Case Study: Do People Actually Click Sitelinks?

By , Associate Director of Paid Search at Hanapin Marketing


A little while ago I wrote a post about how much I liked the new features that Enhanced Campaigns brought to Sitelinks. Today I’m going to dive into the newly available Sitelink statistics and see if we can learn something about the impact they have on your user behaviour.


There are really two things we want to know:


  1. Do Sitelinks work and how well?
  2. Do people actually click on my Sitelinks or does the presence of Sitelinks improve click-through rate by giving me more ad real estate?


Let’s dive into the first question! I recently inherited an account that was not utilizing Sitelinks and naturally one of the first things I looked to do was add them – it seemed like a simple win. The uplift from this simple change was immediate and noticeable. By this point most of us have a good idea that Sitelinks are important, but getting to see the huge impact of simply turning them on is something that I haven’t had in a couple of years.


Below are the stats from the month before Sitelinks were added, and the couple of months after. For the sake of integrity, when I pulled my data I looked across campaigns & keywords that did not change (I was doing other work in the account designed at optimizing CTR). As you can see my CTR rocketed from 1.16% to 1.9%, an increase of 64%, with the main cause of this being the simple addition of Sitelinks.


Table showing sitelinks impact on click through rate


Another thing to note from this data is that my CPCs fell fairly considerably as a result of my spiking CTR. The knock on effect means that I can now buy even more clicks within my budget or that I can increase my bids and gain a bigger market share with my old CPC bids.


Conclusion: If you aren’t making use of Sitelinks, you should be!


What do Enhanced Sitelinks teach us about user behaviour?


So now we move on to the crux of the debate – do users actually click our Sitelinks? This is something I had been wondering about for a long time. There were a few workarounds like adding utm tags to our Sitelink URLs and checking the data in Analytics, but generally it has been a pain to monitor their direct impact. Thanks to Enhanced Campaigns, we can grab this data and see what’s going on.


For this you’ll need to have upgraded your Sitelinks to Enhanced Ad Extensions – you can do this simply enough within AdWords (click here for a walkthrough).

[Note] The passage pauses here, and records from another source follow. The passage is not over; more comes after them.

-- ==== Sys2Proof/Machine/Start.lean ====
section
/-!
DEFINITION. Machine/Start.lean: the restore of the retained settings, step 8 of a start (R486, R493, R499, R500, R320).
-/
namespace Sys2Proof.Machine

/-- The retained fields that the first pass leaves out: the enables and LOCK.locked (R500). -/
def lateFlds (k : PageKind) : List Fld := [.CTRL_enable k, .LOCK_locked k, .CMD_PART_CFG_enable, .LAN_PEER_CTRL_enable]

/-- The fields of a word that the first pass restores. -/
def firstFlds (k : PageKind) (woff : Nat) : List (Fld × Nat) :=
  (fieldsAt (retainedFlds k) woff).filter (fun fj => !(lateFlds k).contains fj.1)

/-- The word that a software write would bring: the listed fields from `v`, every other field as it stands. -/
def State.mixedWord (s : State) (p : PageId) (woff v : Nat) (l : List (Fld × Nat)) : Nat :=
  (fieldsAt ((headerFlds p.kind ++ blockFlds p.kind).filter (fun f => f.acc == .rw)) woff).foldl (fun w fj =>
    w ||| fieldPart fj.1 fj.2 woff (if l.contains fj then mergeWord fj.1 fj.2 (s.get fj.1 p.inst fj.2) woff v else s.get fj.1 p.inst fj.2)) 0

/-- A restored field is set in its active and its shadow copy, as far as its range allows (R13, R500). -/
def State.restoreFld (s : State) (i : Nat) (f : Fld) (j woff v : Nat) : State :=
  let x := mergeWord f j (s.get f i j) woff v
  if !f.accepts x then s else if f.acc == .rws then (s.set f i j x).setShadow f i j x else s.set f i j x

/-- The first pass over one word: shadowed registers, header registers without checks and LAN_PWR are set; other registers take a
write as PF0 would make it. -/
def State.restoreWord (s : State) (p : PageId) (woff v : Nat) : State :=
  let l := firstFlds p.kind woff
  if l.isEmpty then s
  else if woff = 0x28 then s.ownerSet 0 p v
  else if woff = 0x14 then s.evtEnableWrite p v
  else if woff < 0x100 || l.any (fun fj => fj.1.acc == .rws) || (p.kind == .lan && woff == 0x110) then
    s.forEach l (fun s fj => s.restoreFld p.inst fj.1 fj.2 woff v)
  else s.blockWord 0 p woff (s.mixedWord p woff v l)

/-- Pass 1: every entry of the snapshot, in the order of the page map. -/
def State.restoreFirst (s : State) (es : List (Nat × Nat)) : State :=
  s.forEach es (fun s e => match pageAt e.1 with
    | none => s.count .RET_RESTORE_ignored 0 0 1
    | some p =>
      let woff := e.1 - p.base
      if (fieldsAt (retainedFlds p.kind) woff).isEmpty then s.count .RET_RESTORE_ignored 0 0 1 else s.restoreWord p woff e.2)

/-- The word of a snapshot at an offset of a page; 0 where it holds none. -/
def entryWord (es : List (Nat × Nat)) (p : PageId) (woff : Nat) : Nat :=
  ((es.find? (fun e => e.1 == p.base + woff)).map (fun e => e.2)).getD 0

/-- A refused enable is counted (R500). -/
def State.enableTried (s : State) (on : Bool) : State :=
  if on then s else (s.count .RET_RESTORE_refused 0 0 1).raise retPage 2

/-- CTRL.enable of a page is restored; a region that names a retired pseudo-channel stays off (R320). -/
def State.restoreEnable (s : State) (p : PageId) : State :=
  let gone := p.kind == .memPart && (s.regionPcs p.inst).any (fun k => s.isOn (.STATUS_retired .memPc) k)
  let s := if gone then s.code p 0 0x8 0x84 else s.enableWrite 0 p true
  s.enableTried (s.isOn (.CTRL_enable p.kind) p.inst)

/-- The order in which the second pass takes the pages with an enable of their own (R500), lanes before peer groups. -/
def enableKinds : List PageKind := [.enc, .lan, .lanPeer, .atnPool, .lnpCtx, .capCtx, .ejt, .fio]

/-- CMD_PART_CFG.enable of a partition is restored. -/
def State.restorePart (s : State) (es : List (Nat × Nat)) (p : Nat) : State :=
  let woff := 0x100 + p * 0x20
  if bit (entryWord es cmdGlobal woff) 0 then
    let s := s.partWord 0 p woff (s.activeWord (blockFlds .cmd) cmdGlobal woff ||| 1)
    s.enableTried (s.partExists p)
  else s

/-- LAN_PEER_CTRL.enable of a group is restored. -/
def State.restorePeer (s : State) (es : List (Nat × Nat)) (g : Nat) : State :=
  if bit (entryWord es (peerPage g) 0x100) 0 then
    let s := s.peerEnable 0 g
    s.enableTried (s.isOn .LAN_PEER_CTRL_enable g)
  else s

/-- The enables of the pages of one kind are restored. -/
def State.restoreKind (s : State) (es : List (Nat × Nat)) (k : PageKind) : State :=
  s.forEach (List.range k.count) (fun s i =>
    if k == .lanPeer then s.restorePeer es i
    else if bit (entryWord es ⟨k, i⟩ 0x8) 0 then s.restoreEnable ⟨k, i⟩ else s)

/-- Pass 2: the enables. -/
def State.restoreEnables (s : State) (es : List (Nat × Nat)) : State :=
  let s := s.restoreKind es .memPart
  let s := s.forEach (List.range 8) (fun s p => s.restorePart es p)
  s.forEach enableKinds (fun s k => s.restoreKind es k)

/-- Pass 3: LOCK.locked. -/
def State.restoreLocks (s : State) (es : List (Nat × Nat)) : State :=
  s.forEach allPages (fun s p => if bit (entryWord es p 0x2C) 0 then s.set (.LOCK_locked p.kind) p.inst 0 1 else s)

/-- The lanes that kept their lock through a warm reset (R486): one whose settings changed relocks, one that is not enabled sleeps. -/
def State.restoreLanes (s : State) : State :=
  s.forEach s.mgt.kept (fun s x =>
    let s := if s.laneRan x.lane == x.ran then s else s.dropLock x.lane
    if s.isOn (.CTRL_enable .lan) x.lane then s else s.laneSleep x.lane)

/-- The settings are restored from Velvet and the start ends; `ue0` and `ue1` say which copies hold an uncorrectable word. -/
def State.settingsRestored (s : State) (ue0 ue1 : Bool) : State :=
  if !s.mayRestore || s.isOn .MGT_RESET_CAUSE_minimal then s
  else
    let s := if ue0 || ue1 then s.raise retPage 3 else s
    match s.velvet.best ue0 ue1 with
    | none =>
      let blank := s.velvet.copies.all (fun c => c.magic == 0)
      ((s.set .RET_STATUS_source 0 0 (if blank then 1 else 2)).restoreLanes).startEnds
    | some (n, c) =>
      let s := { s with velvet := { s.velvet with last := n } }
      let s := ((s.set .RET_STATUS_copy 0 0 n).set .RET_SNAP_SEQ 0 0 c.seq).set .RET_SNAP_ENTRIES 0 0 c.count
      let s := ((s.restoreFirst c.entries).restoreEnables c.entries).restoreLocks c.entries
      s.restoreLanes.startEnds

end Sys2Proof.Machine
end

Once you have your Enhanced Sitelinks live in your account for a few days you’ll begin to accrue data that will look something like the below:


Enhanced Campaign Sitelink Stats


What we have here are the statistics for our Sitelinks on an individual basis – huzzah!? However, while these numbers are cool, they are in fact the total stats for when that Sitelink was present rather than for interaction with that Sitelink. Confusing, right? This is useful, in the sense that I can now see the overall impact of each Sitelink, but I still want more – how many people actually clicked those non-headline links?


Thanks to Enhanced Campaigns, this is now easy to see. From your segment list (shown below), select ‘This Extension vs. Other’ – this will show us the data we want to see.

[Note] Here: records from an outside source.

-- ==== Sys2Proof/Machine/Core.lean ====
section
/-!
DEFINITION. Machine/Core.lean: the machine as the host's files take it.
-/

/-- State, stops, step and reset of the block. -/
def Sys2Proof.core : Host.Core := { State := Sys2Proof.Machine.State, Fault := Sys2Proof.Machine.Fault, Refusal := Sys2Proof.Machine.Refusal, step := Sys2Proof.Machine.step, reset := Sys2Proof.Machine.State.reset }
end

Enhanced Campaign Sitelinks stats showing clicks on that sitelink vs all clicks


Once you have that selected your data will be nicely separated out for you showing the exact number of clicks and conversions for each Sitelink. If you look in my table below you can see why this is important to know: The first Sitelink has an overall better CTR and the same number of total conversions as the second, making me think that it is the better Sitelink. However, when you look at clicks specifically on those links, the second has a 255% better CTR (0.71% vs 0.2%) and it has directly generated 19 conversions compared with 0 for the first link. Pretty important to know!


Enhanced campaign sitelinks stats showing breakdown of numbers


Beyond simply finding out which Sitelink did best within each campaign for direct interaction, I also wanted to break down the stats to see if the value came simply from having Sitelinks, or from their direct usage. To do this I downloaded my segmented ‘This extension vs other’ data across a couple of accounts and used a pivot table to combine my stats. For more on using pivot tables watch this video.


For the first account, I was simply looking at our click-through rate. What’s very obvious is that the vast majority of people aren’t clicking on your Sitelinks. In the below example only 360/9480 specifically clicked on a particular Sitelink (3.8%). However, if we multiply this number out by 4 as that is typically the number of Sitelinks present when they are showing, we see that our direct Sitelink CTR is actually fairly sizable – 0.56%. While much lower than the 3.49% total, it still accounts for a decent chunk of users and lets me know I shouldn’t give up on always trying to create compelling Sitelinks.


Second table showing sitelinks vs. non sitelinks CTR


The second account I looked at contained Sitelink level conversion data, which is something I was really interested in finding out about. In the below table you can see that specific clicks on my Sitelinks generated 22 out of 794 conversions at a slightly worse conversion rate than my headline, but still decent at 4.88%. The CPA for my Sitelink extension clicks was $14.19 compared with $22.70 for ‘Other’ clicks. This certainly suggests that Sitelinks do have an intrinsic value in being able to bring my low cost conversions, albeit it on a small scale.


Table showing sitelinks vs. non sitelinks CTR


Conclusion: While specific Sitelinks are not clicked on anywhere near as much as headlines, they do provide additional CTR and conversions.


As always if you have any of your own case studies or data you would like to share, please let me know about it in the comments below!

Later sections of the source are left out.